The benefit of Golang isn't that it's compiled. It's that it has a good IO and concurrency model and the language is strict enough to force certain good practices on developers.
IMO it would be almost as good even if the code execution were as slow as Python or Ruby.
I hear this a lot about Go, but doesn't the webserver handle concurrency for you in most cases? I don't do a whole lot of explicit threading work when I write webservers in Java for example. Or is there something I'm missing that you use the Go primitives for in these cases?
I'm not as familiar with Java but It's more about concurrency than threads. I have more familiarity with Python, so using that as an example...
There are Tornado and asyncio libraries for Python that give you asynchronous networking. But you have to totally rework how you write Python code within those request handlers to factor out blocking IO which makes using existing libraries for DB and such a pain.

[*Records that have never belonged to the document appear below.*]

-- ==== Sys2Proof/Laws/State.lean ====
section
/-! SUPPORT. One lemma per field per update of State, and per accessor an update leaves alone, each true
by rfl. -/

namespace Sys2Proof.Machine

/-! ## setReg -/

@[simp] theorem State.setReg_v (s : State) (x : RegIdx) (b : Byte) : (s.setReg x b).v = s.v.set x.toNat b x.isLt := rfl
@[simp] theorem State.setReg_pc (s : State) (x : RegIdx) (b : Byte) : (s.setReg x b).pc = s.pc := rfl
@[simp] theorem State.setReg_i (s : State) (x : RegIdx) (b : Byte) : (s.setReg x b).i = s.i := rfl
@[simp] theorem State.setReg_ir (s : State) (x : RegIdx) (b : Byte) : (s.setReg x b).ir = s.ir := rfl
@[simp] theorem State.setReg_run (s : State) (x : RegIdx) (b : Byte) : (s.setReg x b).run = s.run := rfl
@[simp] theorem State.setReg_stack (s : State) (x : RegIdx) (b : Byte) : (s.setReg x b).stack = s.stack := rfl
@[simp] theorem State.setReg_sp (s : State) (x : RegIdx) (b : Byte) : (s.setReg x b).sp = s.sp := rfl
@[simp] theorem State.setReg_dt (s : State) (x : RegIdx) (b : Byte) : (s.setReg x b).dt = s.dt := rfl
@[simp] theorem State.setReg_st (s : State) (x : RegIdx) (b : Byte) : (s.setReg x b).st = s.st := rfl
@[simp] theorem State.setReg_fb (s : State) (x : RegIdx) (b : Byte) : (s.setReg x b).fb = s.fb := rfl
@[simp] theorem State.setReg_keys (s : State) (x : RegIdx) (b : Byte) : (s.setReg x b).keys = s.keys := rfl
@[simp] theorem State.setReg_mem (s : State) (x : RegIdx) (b : Byte) : (s.setReg x b).mem = s.mem := rfl
@[simp] theorem State.setReg_result (s : State) (x : RegIdx) (b : Byte) : (s.setReg x b).result = s.result := rfl
@[simp] theorem State.setReg_beep (s : State) (x : RegIdx) (b : Byte) : (s.setReg x b).beep = s.beep := rfl
@[simp] theorem State.setReg_draws (s : State) (x : RegIdx) (b : Byte) : (s.setReg x b).draws = s.draws := rfl
@[simp] theorem State.setReg_slot (s : State) (x : RegIdx) (b : Byte) (j : Fin 16) : (s.setReg x b).slot j = s.slot j := rfl
@[simp] theorem State.setReg_key (s : State) (x : RegIdx) (b : Byte) (j : KeyIdx) : (s.setReg x b).key j = s.key j := rfl
@[simp] theorem State.setReg_pixel (s : State) (x : RegIdx) (b : Byte) (row : Fin 32) (col : Fin 64) : (s.setReg x b).pixel row col = s.pixel row col := rfl

/-! ## setPC -/

@[simp] theorem State.setPC_v (s : State) (t : Word) : (s.setPC t).v = s.v := rfl
@[simp] theorem State.setPC_pc (s : State) (t : Word) : (s.setPC t).pc = t := rfl
@[simp] theorem State.setPC_i (s : State) (t : Word) : (s.setPC t).i = s.i := rfl
@[simp] theorem State.setPC_ir (s : State) (t : Word) : (s.setPC t).ir = s.ir := rfl
@[simp] theorem State.setPC_run (s : State) (t : Word) : (s.setPC t).run = s.run := rfl
@[simp] theorem State.setPC_stack (s : State) (t : Word) : (s.setPC t).stack = s.stack := rfl
@[simp] theorem State.setPC_sp (s : State) (t : Word) : (s.setPC t).sp = s.sp := rfl
@[simp] theorem State.setPC_dt (s : State) (t : Word) : (s.setPC t).dt = s.dt := rfl
@[simp] theorem State.setPC_st (s : State) (t : Word) : (s.setPC t).st = s.st := rfl
@[simp] theorem State.setPC_fb (s : State) (t : Word) : (s.setPC t).fb = s.fb := rfl
@[simp] theorem State.setPC_keys (s : State) (t : Word) : (s.setPC t).keys = s.keys := rfl
@[simp] theorem State.setPC_mem (s : State) (t : Word) : (s.setPC t).mem = s.mem := rfl
@[simp] theorem State.setPC_result (s : State) (t : Word) : (s.setPC t).result = s.result := rfl
@[simp] theorem State.setPC_beep (s : State) (t : Word) : (s.setPC t).beep = s.beep := rfl
@[simp] theorem State.setPC_draws (s : State) (t : Word) : (s.setPC t).draws = s.draws := rfl
@[simp] theorem State.setPC_reg (s : State) (t : Word) (r : RegIdx) : (s.setPC t).reg r = s.reg r := rfl
@[simp] theorem State.setPC_slot (s : State) (t : Word) (j : Fin 16) : (s.setPC t).slot j = s.slot j := rfl
@[simp] theorem State.setPC_key (s : State) (t : Word) (j : KeyIdx) : (s.setPC t).key j = s.key j := rfl
@[simp] theorem State.setPC_pixel (s : State) (t : Word) (row : Fin 32) (col : Fin 64) : (s.setPC t).pixel row col = s.pixel row col := rfl

/-! ## advance -/

@[simp] theorem State.advance_v (s : State) : (s.advance).v = s.v := rfl
@[simp] theorem State.advance_pc (s : State) : (s.advance).pc = s.pc + 2 := rfl
@[simp] theorem State.advance_i (s : State) : (s.advance).i = s.i := rfl
@[simp] theorem State.advance_ir (s : State) : (s.advance).ir = s.ir := rfl
@[simp] theorem State.advance_run (s : State) : (s.advance).run = s.run := rfl
@[simp] theorem State.advance_stack (s : State) : (s.advance).stack = s.stack := rfl
@[simp] theorem State.advance_sp (s : State) : (s.advance).sp = s.sp := rfl
@[simp] theorem State.advance_dt (s : State) : (s.advance).dt = s.dt := rfl
@[simp] theorem State.advance_st (s : State) : (s.advance).st = s.st := rfl
@[simp] theorem State.advance_fb (s : State) : (s.advance).fb = s.fb := rfl
@[simp] theorem State.advance_keys (s : State) : (s.advance).keys = s.keys := rfl
@[simp] theorem State.advance_mem (s : State) : (s.advance).mem = s.mem := rfl
@[simp] theorem State.advance_result (s : State) : (s.advance).result = s.result := rfl
@[simp] theorem State.advance_beep (s : State) : (s.advance).beep = s.beep := rfl
@[simp] theorem State.advance_draws (s : State) : (s.advance).draws = s.draws := rfl
@[simp] theorem State.advance_reg (s : State) (r : RegIdx) : (s.advance).reg r = s.reg r := rfl
@[simp] theorem State.advance_slot (s : State) (j : Fin 16) : (s.advance).slot j = s.slot j := rfl
@[simp] theorem State.advance_key (s : State) (j : KeyIdx) : (s.advance).key j = s.key j := rfl
@[simp] theorem State.advance_pixel (s : State) (row : Fin 32) (col : Fin 64) : (s.advance).pixel row col = s.pixel row col := rfl

/-! ## skipIf -/

@[simp] theorem State.skipIf_v (s : State) (c : Bool) : (s.skipIf c).v = s.v := rfl
@[simp] theorem State.skipIf_pc (s : State) (c : Bool) : (s.skipIf c).pc = if c then s.pc + 4 else s.pc + 2 := rfl
@[simp] theorem State.skipIf_i (s : State) (c : Bool) : (s.skipIf c).i = s.i := rfl
@[simp] theorem State.skipIf_ir (s : State) (c : Bool) : (s.skipIf c).ir = s.ir := rfl
@[simp] theorem State.skipIf_run (s : State) (c : Bool) : (s.skipIf c).run = s.run := rfl
@[simp] theorem State.skipIf_stack (s : State) (c : Bool) : (s.skipIf c).stack = s.stack := rfl
@[simp] theorem State.skipIf_sp (s : State) (c : Bool) : (s.skipIf c).sp = s.sp := rfl
@[simp] theorem State.skipIf_dt (s : State) (c : Bool) : (s.skipIf c).dt = s.dt := rfl
@[simp] theorem State.skipIf_st (s : State) (c : Bool) : (s.skipIf c).st = s.st := rfl
@[simp] theorem State.skipIf_fb (s : State) (c : Bool) : (s.skipIf c).fb = s.fb := rfl
@[simp] theorem State.skipIf_keys (s : State) (c : Bool) : (s.skipIf c).keys = s.keys := rfl
@[simp] theorem State.skipIf_mem (s : State) (c : Bool) : (s.skipIf c).mem = s.mem := rfl
@[simp] theorem State.skipIf_result (s : State) (c : Bool) : (s.skipIf c).result = s.result := rfl
@[simp] theorem State.skipIf_beep (s : State) (c : Bool) : (s.skipIf c).beep = s.beep := rfl
@[simp] theorem State.skipIf_draws (s : State) (c : Bool) : (s.skipIf c).draws = s.draws := rfl
@[simp] theorem State.skipIf_reg (s : State) (c : Bool) (r : RegIdx) : (s.skipIf c).reg r = s.reg r := rfl
@[simp] theorem State.skipIf_slot (s : State) (c : Bool) (j : Fin 16) : (s.skipIf c).slot j = s.slot j := rfl
@[simp] theorem State.skipIf_key (s : State) (c : Bool) (j : KeyIdx) : (s.skipIf c).key j = s.key j := rfl
@[simp] theorem State.skipIf_pixel (s : State) (c : Bool) (row : Fin 32) (col : Fin 64) : (s.skipIf c).pixel row col = s.pixel row col := rfl

/-! ## setI -/

@[simp] theorem State.setI_v (s : State) (t : Word) : (s.setI t).v = s.v := rfl
@[simp] theorem State.setI_pc (s : State) (t : Word) : (s.setI t).pc = s.pc := rfl
@[simp] theorem State.setI_i (s : State) (t : Word) : (s.setI t).i = t := rfl
@[simp] theorem State.setI_ir (s : State) (t : Word) : (s.setI t).ir = s.ir := rfl
@[simp] theorem State.setI_run (s : State) (t : Word) : (s.setI t).run = s.run := rfl
@[simp] theorem State.setI_stack (s : State) (t : Word) : (s.setI t).stack = s.stack := rfl
@[simp] theorem State.setI_sp (s : State) (t : Word) : (s.setI t).sp = s.sp := rfl
@[simp] theorem State.setI_dt (s : State) (t : Word) : (s.setI t).dt = s.dt := rfl
@[simp] theorem State.setI_st (s : State) (t : Word) : (s.setI t).st = s.st := rfl
@[simp] theorem State.setI_fb (s : State) (t : Word) : (s.setI t).fb = s.fb := rfl
@[simp] theorem State.setI_keys (s : State) (t : Word) : (s.setI t).keys = s.keys := rfl
@[simp] theorem State.setI_mem (s : State) (t : Word) : (s.setI t).mem = s.mem := rfl
@[simp] theorem State.setI_result (s : State) (t : Word) : (s.setI t).result = s.result := rfl
@[simp] theorem State.setI_beep (s : State) (t : Word) : (s.setI t).beep = s.beep := rfl
@[simp] theorem State.setI_draws (s : State) (t : Word) : (s.setI t).draws = s.draws := rfl
@[simp] theorem State.setI_reg (s : State) (t : Word) (r : RegIdx) : (s.setI t).reg r = s.reg r := rfl
@[simp] theorem State.setI_slot (s : State) (t : Word) (j : Fin 16) : (s.setI t).slot j = s.slot j := rfl
@[simp] theorem State.setI_key (s : State) (t : Word) (j : KeyIdx) : (s.setI t).key j = s.key j := rfl
@[simp] theorem State.setI_pixel (s : State) (t : Word) (row : Fin 32) (col : Fin 64) : (s.setI t).pixel row col = s.pixel row col := rfl

/-! ## setFB -/

@[simp] theorem State.setFB_v (s : State) (fb : Frame) : (s.setFB fb).v = s.v := rfl
@[simp] theorem State.setFB_pc (s : State) (fb : Frame) : (s.setFB fb).pc = s.pc := rfl
@[simp] theorem State.setFB_i (s : State) (fb : Frame) : (s.setFB fb).i = s.i := rfl
@[simp] theorem State.setFB_ir (s : State) (fb : Frame) : (s.setFB fb).ir = s.ir := rfl
@[simp] theorem State.setFB_run (s : State) (fb : Frame) : (s.setFB fb).run = s.run := rfl
@[simp] theorem State.setFB_stack (s : State) (fb : Frame) : (s.setFB fb).stack = s.stack := rfl
@[simp] theorem State.setFB_sp (s : State) (fb : Frame) : (s.setFB fb).sp = s.sp := rfl
@[simp] theorem State.setFB_dt (s : State) (fb : Frame) : (s.setFB fb).dt = s.dt := rfl
@[simp] theorem State.setFB_st (s : State) (fb : Frame) : (s.setFB fb).st = s.st := rfl
@[simp] theorem State.setFB_fb (s : State) (fb : Frame) : (s.setFB fb).fb = fb := rfl
@[simp] theorem State.setFB_keys (s : State) (fb : Frame) : (s.setFB fb).keys = s.keys := rfl
@[simp] theorem State.setFB_mem (s : State) (fb : Frame) : (s.setFB fb).mem = s.mem := rfl
@[simp] theorem State.setFB_result (s : State) (fb : Frame) : (s.setFB fb).result = s.result := rfl
@[simp] theorem State.setFB_beep (s : State) (fb : Frame) : (s.setFB fb).beep = s.beep := rfl
@[simp] theorem State.setFB_draws (s : State) (fb : Frame) : (s.setFB fb).draws = s.draws := rfl
@[simp] theorem State.setFB_reg (s : State) (fb : Frame) (r : RegIdx) : (s.setFB fb).reg r = s.reg r := rfl
@[simp] theorem State.setFB_slot (s : State) (fb : Frame) (j : Fin 16) : (s.setFB fb).slot j = s.slot j := rfl
@[simp] theorem State.setFB_key (s : State) (fb : Frame) (j : KeyIdx) : (s.setFB fb).key j = s.key j := rfl

/-! ## setDT -/

@[simp] theorem State.setDT_v (s : State) (b : Byte) : (s.setDT b).v = s.v := rfl
@[simp] theorem State.setDT_pc (s : State) (b : Byte) : (s.setDT b).pc = s.pc := rfl
@[simp] theorem State.setDT_i (s : State) (b : Byte) : (s.setDT b).i = s.i := rfl
@[simp] theorem State.setDT_ir (s : State) (b : Byte) : (s.setDT b).ir = s.ir := rfl
@[simp] theorem State.setDT_run (s : State) (b : Byte) : (s.setDT b).run = s.run := rfl
@[simp] theorem State.setDT_stack (s : State) (b : Byte) : (s.setDT b).stack = s.stack := rfl
@[simp] theorem State.setDT_sp (s : State) (b : Byte) : (s.setDT b).sp = s.sp := rfl
@[simp] theorem State.setDT_dt (s : State) (b : Byte) : (s.setDT b).dt = b := rfl
@[simp] theorem State.setDT_st (s : State) (b : Byte) : (s.setDT b).st = s.st := rfl
@[simp] theorem State.setDT_fb (s : State) (b : Byte) : (s.setDT b).fb = s.fb := rfl
@[simp] theorem State.setDT_keys (s : State) (b : Byte) : (s.setDT b).keys = s.keys := rfl
@[simp] theorem State.setDT_mem (s : State) (b : Byte) : (s.setDT b).mem = s.mem := rfl
@[simp] theorem State.setDT_result (s : State) (b : Byte) : (s.setDT b).result = s.result := rfl
@[simp] theorem State.setDT_beep (s : State) (b : Byte) : (s.setDT b).beep = s.beep := rfl
@[simp] theorem State.setDT_draws (s : State) (b : Byte) : (s.setDT b).draws = s.draws := rfl
@[simp] theorem State.setDT_reg (s : State) (b : Byte) (r : RegIdx) : (s.setDT b).reg r = s.reg r := rfl
@[simp] theorem State.setDT_slot (s : State) (b : Byte) (j : Fin 16) : (s.setDT b).slot j = s.slot j := rfl
@[simp] theorem State.setDT_key (s : State) (b : Byte) (j : KeyIdx) : (s.setDT b).key j = s.key j := rfl
@[simp] theorem State.setDT_pixel (s : State) (b : Byte) (row : Fin 32) (col : Fin 64) : (s.setDT b).pixel row col = s.pixel row col := rfl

Go is built from the ground up to handle IO like that asynchronously so all of your libraries and stuff will just work in that context.
NodeJS is similar to Go in that regard, but the JS language has baggage that gives you weird blends of callback asynchronicity mixed with async/await and it generally just doesn't feel as nature as Go.
Sometimes a simple request/response model isn't enough. Maybe you need a streamed (chunked encoding) API or WebSockets where the performance for massive numbers of connections using threaded servers is going to tank quickly compared to a language like Go that handles the IO and concurrency better from the ground up.
IMO it would be almost as good even if the code execution were as slow as Python or Ruby.